Quelques réflexions des deux auteurs :
« La difficulté à constituer la langue comme un
système est une caractéristique des élèves en très
grande difficulté. »
« Le problème essentiel est d’ordre syntaxique. »
« La lecture est la source active de l’orthographe lexicale et
la fréquence des pratiques d’écrit contrôlées est la condition
de sa stabilisation. »
« L’orthographe grammaticale doit être travaillée en
combinant mémorisation, entraînement et approches
réflexives. »
Comprendre pour agir ?
Propos de D. Cogis
« Certes, le niveau d’orthographe a baissé, les élèves sont en
retard de deux ans en fin de cinquième. Mais il faut dire aussi qu’ils
continuent à apprendre et progresser au collège. Dans notre
enquête, une courbe montre les progrès constants dans les
chaines d’accord du CM2 à la troisième. Le collège fait le
travail, même si on souhaiterait de meilleurs résultats, et des
progrès plus rapides. Ralentissement ne veut pas dire absence
d’apprentissage ou de progrès. Il est dommage que les gens
assimilent l’un à l’autre. »
« Cette enquête fait un constat de résultats, mais il faudrait
une autre recherche sur les pratiques effectives des
enseignants en orthographe et en grammaire. Nous savons trop
peu de choses à ce sujet. En outre, on a tendance à
confondre ce qui se passe à l’école et au collège. Au plus haut
niveau, même ! Je fais allusion au Rapport de Bentolila sur
l’enseignement de la grammaire qui semble croire qu’à
l’école primaire les seules « leçons » sont des remarques
« occasionnelles », et uniquement relevant de la grammaire
de texte . Tout semble indiquer le contraire. »

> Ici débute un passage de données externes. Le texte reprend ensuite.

/-- The dispatcher's checks of a command (R212), by reason; 0 when it passes. A state swap's signal counts among the adds that R217 refuses. DEDUCED (170): a
command may wait on a reserved object. -/
def Device.dispatchReason (s : Device) (i : Issue) (w : List Nat) : Nat :=
  let op := hdOpcode w
  let job := s.workJob i.work
  if ¬ knownOpcode op ∨ bits (wd w 0) 16 2 ≠ 0 then 0x10
  else if op = 0x20 ∧ (bits (wd w 1) 16 15 ≠ 0 ∨ bits (wd w 2) 16 16 ≠ 0 ∨ (w.drop 5).any (· ≠ 0)) then 0x10
  else if op = 0x21 ∧ (bits (wd w 1) 3 29 ≠ 0 ∨ (w.drop 4).any (· ≠ 0)) then 0x10
  else if op = 0x23 ∧ (w.drop 2).any (· ≠ 0) then 0x10
  else if (op = 0x22 ∨ op = 0x00) ∧ (w.drop 1).any (· ≠ 0) then 0x10
  else if op = 0x20 ∧ (wd2 w 3 = 0 ∨ (bit (wd w 1) 31 ∧ bits (wd w 2) 0 16 = s.rd 0 OLINER_DEVICE_ID_ID) ∨
      (¬ bit (wd w 1) 31 ∧ job ≠ 0 ∧ s.syncReserved (bits (wd w 1) 0 16))) then 0x11
  else if op = 0x14 ∧ job ≠ 0 ∧ bit (wd w 1) 30 ∧ s.syncReserved (bits (wd w 4) 0 16) then 0x11
  else match i.work with
    | .slice _ _ => 0
    | .ring g =>
      let first : Bool := match s.kernelOf g with | some k => k.entry == 0 | none => true
      let d := (s.ring g).desc
      if op = 0x23 ∧ (¬ first ∨ wd w 1 = 0) then 0x12
      else if first ∧ op ≠ 0x23 ∧ op ≠ 0x22 ∧ i.cores.any s.reservedCore then 0x12
      else if op = 0x22 ∧ (rdModelVa d = 0 ∨ ¬ rdBcast d ∨ (rdCores d).any s.reservedCore) then 0x14
      else 0

/-! ### Issue of a command -/

/-- The value a command waits for: of its ring's wait slot, or of its core's for a frame-program list (R209). -/
def Device.waitValue (s : Device) (i : Issue) (w : List Nat) : Nat :=
  match i.work with
  | .ring g => SMap.get 0 s.disp.slots (g * 8 + hdWaitSlot w)
  | .slice _ _ => SMap.get 0 s.disp.coreSlots (i.cores.headD 0 * 8 + hdWaitSlot w)

/-- A command's wait is satisfied (R216). -/
def Device.cmdWaitDone (s : Device) (i : Issue) (w : List Nat) : Bool :=
  !hdWaitEn w || waitDone (s.syncVal (hdWaitSync w)) (s.waitValue i w)

/-- A fault of a job is parked, so that no command of the job is dispatched (R103); a fault has come to a command of a ring's kernel, so that no later one of
it starts (R103). -/
def Device.jobParked (s : Device) (j : Nat) : Bool := s.xlate.faults.any fun f => f.job = j && !f.terminal && f.stage ≠ .raised
def Device.ringFaulted (s : Device) (g : Nat) : Bool := s.xlate.faults.any fun f => f.ring = g && !f.terminal

/-- A command's turn has come (R124, R208): none of its cores runs a command, and it is the next one of its kernel, or of the list of a slice that runs
on them. DESIGN CHOICE (206): a command that does not touch what the one before it writes waits for its end too. -/
def Device.inTurn (s : Device) (i : Issue) : Bool :=
  (i.cores.all fun c => (s.cmd c).isNone) && (match i.work with
    | .ring g => (match s.kernelOf g with | some k => decide (k.cores = i.cores) | none => false) && decide (i.entry = (s.ring g).head)
    | .slice die idx => s.chorus.slices.any fun x => decide (x.die = die) && decide (x.idx = idx) && x.started &&
        i.cores.all fun c => decide (c / 64 = die) && x.units.contains (c % 64) && decide (SMap.get 0 s.probe.pc c = i.entry))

Ainsi… … les élèves progressent pendant tout le collège.
… les élèves connaissent les règles principales.
… ils ont du mal à les généraliser.
… leur connaissance des classes de mots est fragile.
En d’autres termes
- Le problème concernant les règles par exemple : les élèves les
connaissent et cela ne les empêche nullement de commettre des
erreurs.
- Ils savent qu’il faut accorder le verbe et son sujet mais ils ont du
mal à reconnaître et l’un et l’autre dès que la situation se
complique…
* Il les voient
* Les branches distribues
- Le « par cœur » peut être utile (les conjugaisons par exemple),
mais comme un complément ou un point d’aboutissement d’un
travail d’observation et de conceptualisation.

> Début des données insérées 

/-- A row's header keeps R139, and the command's layer is one of its layers. -/
def Device.ptHeaderOk (s : Device) (c : AttCmd) (r : AttRow) : Bool :=
  s.inPond c.die (s.attJob c) r.table 0x40 && r.table % 64 = 0 && (s.ptFmt c r = 3 || s.ptFmt c r = 4 || s.ptFmt c r = 8) && !bit (s.ptLoad c r 4 4) 7 &&
  1 ≤ s.ptCap c r && s.ptCap c r ≤ 4096 && s.ptLpVa c r % 0x10000 = 0 && s.ptSumVa c r % 1024 = 0 && s.ptRef c r % 4 = 0 &&
  s.ptLoad c r 0x24 28 = 0 && atLayer c.words < s.ptLayers c r

/-- And its whole table lies in the Pond. -/
def Device.ptOk (s : Device) (c : AttCmd) (r : AttRow) : Bool :=
  s.ptHeaderOk c r && s.inPond c.die (s.attJob c) r.table (s.ptBytes c r)

/-- An entry that R140 refuses where it is selected or is the tail. -/
def Device.peBad (s : Device) (core e : Nat) : Bool :=
  5 < peState e || 512 < peFill e || (2 ≤ peState e && s.rd (core / 64) (CLUSTER_PAD_POOL_SLOTS (core % 64 / 8)) ≤ peSlot e)

/-- The pads of a head that hold tokens, in index order. -/
def Device.ptFilled (s : Device) (c : AttCmd) (r : AttRow) (h : Nat) : List Nat :=
  (List.range (s.ptCap c r)).filter fun i => peFill (s.ptEntry c r h i) ≠ 0 && peState (s.ptEntry c r h i) ≠ pFREE

/-- The recent set (R146). -/
def recentOf (filled : List Nat) : List Nat := filled.drop (filled.length - 4)

/-- The 64-bit compare-and-write of an entry by a unit of a die (R141): one operation at the shared port, which meets the entry's error as a read does.
DESIGN CHOICE (208): one that cannot be carried out counts as one whose compare failed. -/
def Device.cas (s : Device) (die unit a old new : Nat) : Device × Bool :=
  let r := s.readChk die unit a 8
  if r.2.1 = stDONE ∧ r.2.2 = old then (r.1.writeWords a 8 new, true) else (r.1, false)

/-- Bytes of a pad's copy, and slots it takes (R136, R148). -/
def padSlots (fmt : Nat) : Nat := if fmt = 8 then 2 else 1
def padCopyBytes (fmt : Nat) : Nat := if fmt = 8 then 262656 else 135680
def slotBytes : Nat := 0x24000

/-- First address of a pool slot (R137). -/
def Device.slotAddr (s : Device) (core n : Nat) : Nat :=
  columnBase (core / 64) (core % 64) + s.rd (core / 64) (CLUSTER_PAD_POOL_BASE_4K (core % 64 / 8)) * 0x1000 + n * slotBytes

/-! ### Slots (R138, R148) -/

/-- A slot's record, and replacing it. -/
def Device.slot (s : Device) (core n : Nat) : PadSlot := SMap.get {} s.att.slots (core * 128 + n)
def Device.setSlot (s : Device) (core n : Nat) (x : PadSlot) : Device :=
  { s with att := { s.att with slots := SMap.put {} s.att.slots (core * 128 + n) x } }

/-- Replace the record of a pad's slots, from its first. -/
def Device.setSlots (s : Device) (core n : Nat) (x : PadSlot) : Device :=
  if x.wide then (s.setSlot core n x).setSlot core (n + 1) x else s.setSlot core n x

/-- Free a pad's slots. -/
def Device.freeSlot (s : Device) (core n : Nat) : Device :=
  let x := s.slot core n
  if x.wide then (s.setSlot core (n / 2 * 2) {}).setSlot core (n / 2 * 2 + 1) {} else s.setSlot core n {}

/-- The slots of a core's pool. -/
def Device.poolSlots (s : Device) (core : Nat) : Nat := s.rd (core / 64) (CLUSTER_PAD_POOL_SLOTS (core % 64 / 8))

/-- Entries selected by commands in flight: those chosen, and those that took another's place. -/
def Device.selectedEntries (s : Device) : List Nat :=
  s.att.cmds.flatMap fun c => c.rows.flatMap fun r =>
    if r.stage = .ended then [] else r.chosen ++ r.sel.map fun p => s.ptEntryPa c r p.head p.pad

/-- A used slot's pad may be evicted (R148): not selected by a command in flight, not recent, not moving. -/
def Device.evictable (s : Device) (core n : Nat) : Bool :=
  let x := s.slot core n
  let e := fun (i : Nat) => match s.paOf (core / 64) x.job (x.base + 8 * i) with | some a => s.readData a 8 | none => 0
  let filled := (List.range x.cap).filter fun i => peFill (e i) ≠ 0 && peState (e i) ≠ pFREE
  x.st = 1 && peResident (s.readData x.entry 8) && !(recentOf filled).contains x.idx && !s.selectedEntries.contains x.entry &&
  !(s.att.moves.any fun m => m.core = core && m.slot / 2 = n / 2 && (x.wide || m.slot = n))

/-- The places a pad may take in a pool: single slots, or pairs from an even slot. -/
def Device.places (s : Device) (core : Nat) (wide : Bool) : List Nat :=
  if wide then (List.range (s.poolSlots core / 2)).map (2 * ·) else List.range (s.poolSlots core)

/-- The slots of a place. -/
def placeSlots (wide : Bool) (n : Nat) : List Nat := if wide then [n, n + 1] else [n]

/-- Count evictions, promotions, misses of a cluster (R161). -/
def Device.padCount (s : Device) (core : Nat) (f : Nat → Fld) : Device := s.addHold (core / 64) (f (core % 64 / 8)) 1

/-- The mover's compare-and-write of an entry for a home core. -/
def Device.moverCas (s : Device) (core a old new : Nat) : Device × Bool := s.cas (core / 64) mPad a old new

/-- Evict the pad of a slot (R148): a clean one at once, a dirty one by a copy to its LP5X copy. -/
def Device.evict (s : Device) (core n : Nat) (w : Work) : Device :=
  let x := s.slot core n
  let e := s.readData x.entry 8
  let first := if x.wide then n / 2 * 2 else n
  if peState e = pPOND then
    let y := s.moverCas core x.entry e (peWithState e pLP5X)
    if y.2 then (y.1.freeSlot core first).padCount core CLUSTER_PAD_MOVES_EVICTED else y.1
  else
    let e' := peWithState e pEVICTING
    let y := s.moverCas core x.entry e e'
    let s1 := y.1
    if ¬ y.2 then s1
    else
    { s1 with att := { s1.att with moves := s1.att.moves ++
      [⟨core, first, false, w, x.lp + peLslot e * slotBytes, x.entry, e'⟩] } }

« L’essentiel, j’en suis convaincue, c’est de faire davantage
comprendre aux élèves ce qu’est le système orthographique,
de développer des activités réflexives sur la langue écrite, en
rappelant au passage combien l’orthographe française est
difficile. »
« Quand le professeur souligne les erreurs de ses élèves, leur
demande simplement de les corriger en rappelant la règle, il
ne les aide pas à réfléchir sur le pourquoi des erreurs. Il peut
même les renforcer ! »
Comment cela ?
D. Cogis : « En fait, les recherches que je mène, avec d’autres,
sur les représentations des élèves, montrent qu’une partie des
erreurs tient à la manière dont ils comprennent les règles.

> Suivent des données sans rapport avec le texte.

/-- A core's output rows of a step, while its command's status stays DONE. -/
def Device.stepRowsOut (s : Device) (c : Chunk) (core h n : Nat) (rs : List RowStep) : Device :=
  let w := c.words
  let g := core % n
  let eb := fmtBits (shOutFmt h)
  (rs.zipIdx).foldl (fun s r =>
    if r.1.out ∧ s.cmdSt core = stDONE then
      let cv := convRow (shOutFmt h) true (r.1.y.map dec32)
      let o := (rcOut w).add (c.step * rcOutStep w + r.2 * rcOutRow w)
      let t := s.opWrite core c.issue.work (o.add (eb * g * shWc h / 8)) (packedBytes eb (shWc h)) (packBits eb cv.1)
      let t2 := if isMx (shOutFmt h) then
          t.opWrite core c.issue.work (o.add (packedBytes eb (n * shWc h) + g * shWc h / 32)) cv.2.1.length (packBits 8 cv.2.1)
        else t
      t2.numFlags core cv.2.2
    else s) s

/-- Write a core's results (R163, R169, R173): the state arrays in place, **y** to the next exchange slot, the output rows
of rows that run, and the counts. State, and the first status that is not DONE. -/
def Device.stepOut (s : Device) (c : Chunk) (core h n : Nat) (rs : List RowStep) : Device × Nat :=
  let w := c.words
  let a := coreStoreBase (core / 64) (core % 64) + rcOff w
  let arr := fun (l : List (List Nat)) => packBits 32 l.flatten
  let ys := if shYForm h then yStored rs else ([], {})
  let s1 := (s.numFlags core ys.2).coreWrites core ([(a + 64, shArray h, arr (rs.map (·.st)))] ++
    (if shComp h then [(a + 64 + shArray h, shArray h, arr (rs.map (·.e)))] else []) ++
    (if shYForm h then [(a + 64 + shArray h * (shArrays h - 1), shArray h, packBits 32 ys.1)] else []))
  if s1.2 ≠ stDONE then s1
  else
    let s2 := s1.1.xchWrite core h n ((shStep h + 1) % 2) ((rs.zipIdx).map fun r => (r.2, r.1.y))
    if s2.2 ≠ stDONE then s2
    else
      let s3 := s2.1.stepRowsOut c core h n rs
      let clamped := rs.foldl (fun k r => k + r.clamped) 0
      let s4 := (s3.addHold (core / 64) (CLUSTER_REC_COUNT_CLAMPED (core % 64 / 8)) clamped).numFlags core (rs.foldl (fun k r => k.join r.conv) {})
      let s5 := s4.coreWrites core [(a + 52, 4, min (shClamped h + clamped) 0xFFFFFFFF), (a + 16, 8, shStep h + 1)]
      (s5.1, statusOr (s3.cmdSt core) s5.2)

/-- The body of STEP_BARRIER (R163, R173, R178): the group's cores run one step, arrive at the step barrier, and STEP goes
up on every core; the chunk ends with its last step. A read or write that fails stops it inside the step, with its own status (R174). -/
def stepBarrierBody (core : Nat) (s : Device) : Device :=
  match s.chunkOf core with
  | none => s
  | some c =>
    if ¬ c.running then s
    else
      let cores := c.cores
      let n := cores.length
      let h0 := s.stHeader (cores.headD 0) (rcOff c.words)
      let anchored := rcAnchorEn c.words && shAnchorN h0 ≠ 0 && (shStep h0 + 1) % max 1 (shAnchorN h0) = 0
      let at_ := if anchored then some c.anchors else none
      let x := cores.foldl (fun (x : Device × Nat × List (Nat × StepIn)) k =>
        let y := x.1.stepIn c k n at_
        (y.1, statusOr x.2.1 y.2.1, x.2.2 ++ [(k, y.2.2)])) (s, stDONE, [])
      if x.2.1 ≠ stDONE then x.1.chunkFail c x.2.1 true
      else
        let o := x.2.2.foldl (fun (z : Device × Nat) e =>
          let h := z.1.stHeader e.1 (rcOff c.words)
          let fl := inFlagsAll e.2.a.flatten
          let y := (z.1.numFlags e.1 ⟨fl, 0⟩).stepOut c e.1 h n (stepRows c h n (e.1 % n) anchored e.2)
          (y.1, statusOr z.2 y.2)) (x.1, stDONE)
        if o.2 ≠ stDONE then o.1.chunkFail c o.2 true
        else
        let s2 := (o.1.recArrive core n).recRelease core n
        let s3 := if anchored then s2.addHold (core / 64) (CLUSTER_REC_COUNT_ANCHORED (core % 64 / 8)) 1 else s2
        let s4 := cores.foldl (fun s k => s.recStatus k c.words (c.step + 1)) s3
        if c.step + 1 = rcSteps c.words then s4.setChunks (s4.chunks.filter (· ≠ c))
        else s4.setChunks (s4.chunks.map fun y =>
          if y = c then { y with step := y.step + 1, anchors := if anchored then y.anchors + 1 else y.anchors } else y)

/-! ### Swaps (R175, R176) -/

/-- The fields of a swap command that a chunk does not share. -/
def swSignalEn (w : List Nat) : Bool := bit (wd w 1) 30
def swLog2 (w : List Nat) : Nat := bits (wd w 1) 28 2
def swBase (w : List Nat) : Nat := bits (wd w 1) 25 3
def swSync (w : List Nat) : Nat := bits (wd w 4) 0 16
def swAdd (w : List Nat) : Nat := wd w 5

/-- The checks of a swap's own fields (R175). -/
def swFields (core : Nat) (w : List Nat) : List Check :=
  [⟨0xF, 1, bits (wd w 1) 0 25 ≠ 0 || !groupOk core (swLog2 w) (swBase w)⟩, ⟨0xF, 3, rcOff w % 64 ≠ 0⟩, ⟨0xF, 4, bits (wd w 4) 16 16 ≠ 0⟩,
   ⟨0xF, 5, swSignalEn w && swAdd w = 0⟩, ⟨0xF, 6, (w.drop 6).any (· ≠ 0)⟩]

Par exemple, l’élève de CE2 qui ne veut pas mettre un s à deux
canard, car « deux, c’est pas beaucoup »,
ou celui de CM2 qui met un s à ils les vois, parce qu’« il y a les
devant »,
ou l’élève de 6e qui justifie un ans par les 365 jours de l’année,
manifestent chacun une connaissance de la règle du pluriel.
Notre travail d’enseignant est d’amener les élèves à passer de
ce qu’ils croient à ce qui est. Sinon, on retrouve les mêmes
erreurs avec les mêmes raisonnements erronés en 3ème ou en
seconde. »
Comment cela ? (suite et fin)
« Nous essayons, en formation, de développer des activités du type
« dictées discutées ». Je suis de plus en plus persuadée que c’est
une voie essentielle, qu’on peut emprunter très tôt avec de jeunes
élèves, qui y trouvent de l’intérêt.
Un des objectifs est que les élèves parviennent à mettre entre
parenthèses le sens quand ils travaillent leur orthographe (et
notamment dans la phase de relecture) pour s’attacher à la
syntaxe (qu’ils connaissent peu). Tant qu’ils appliquent de
manière mécanique des règles qu’ils intègrent mal, ils ne voient
pas la complexité orthographique qui veut que le pluriel diffère
entre les noms et les verbes, que l’accord en genre est
problématique, etc. Il faut rompre avec une tradition behavioriste
au profit d’une attitude de vigilance et de réflexion, tout en
travaillant à créer les automatismes. Sur ce dernier point aussi, on
aurait bien besoin de recherches ! »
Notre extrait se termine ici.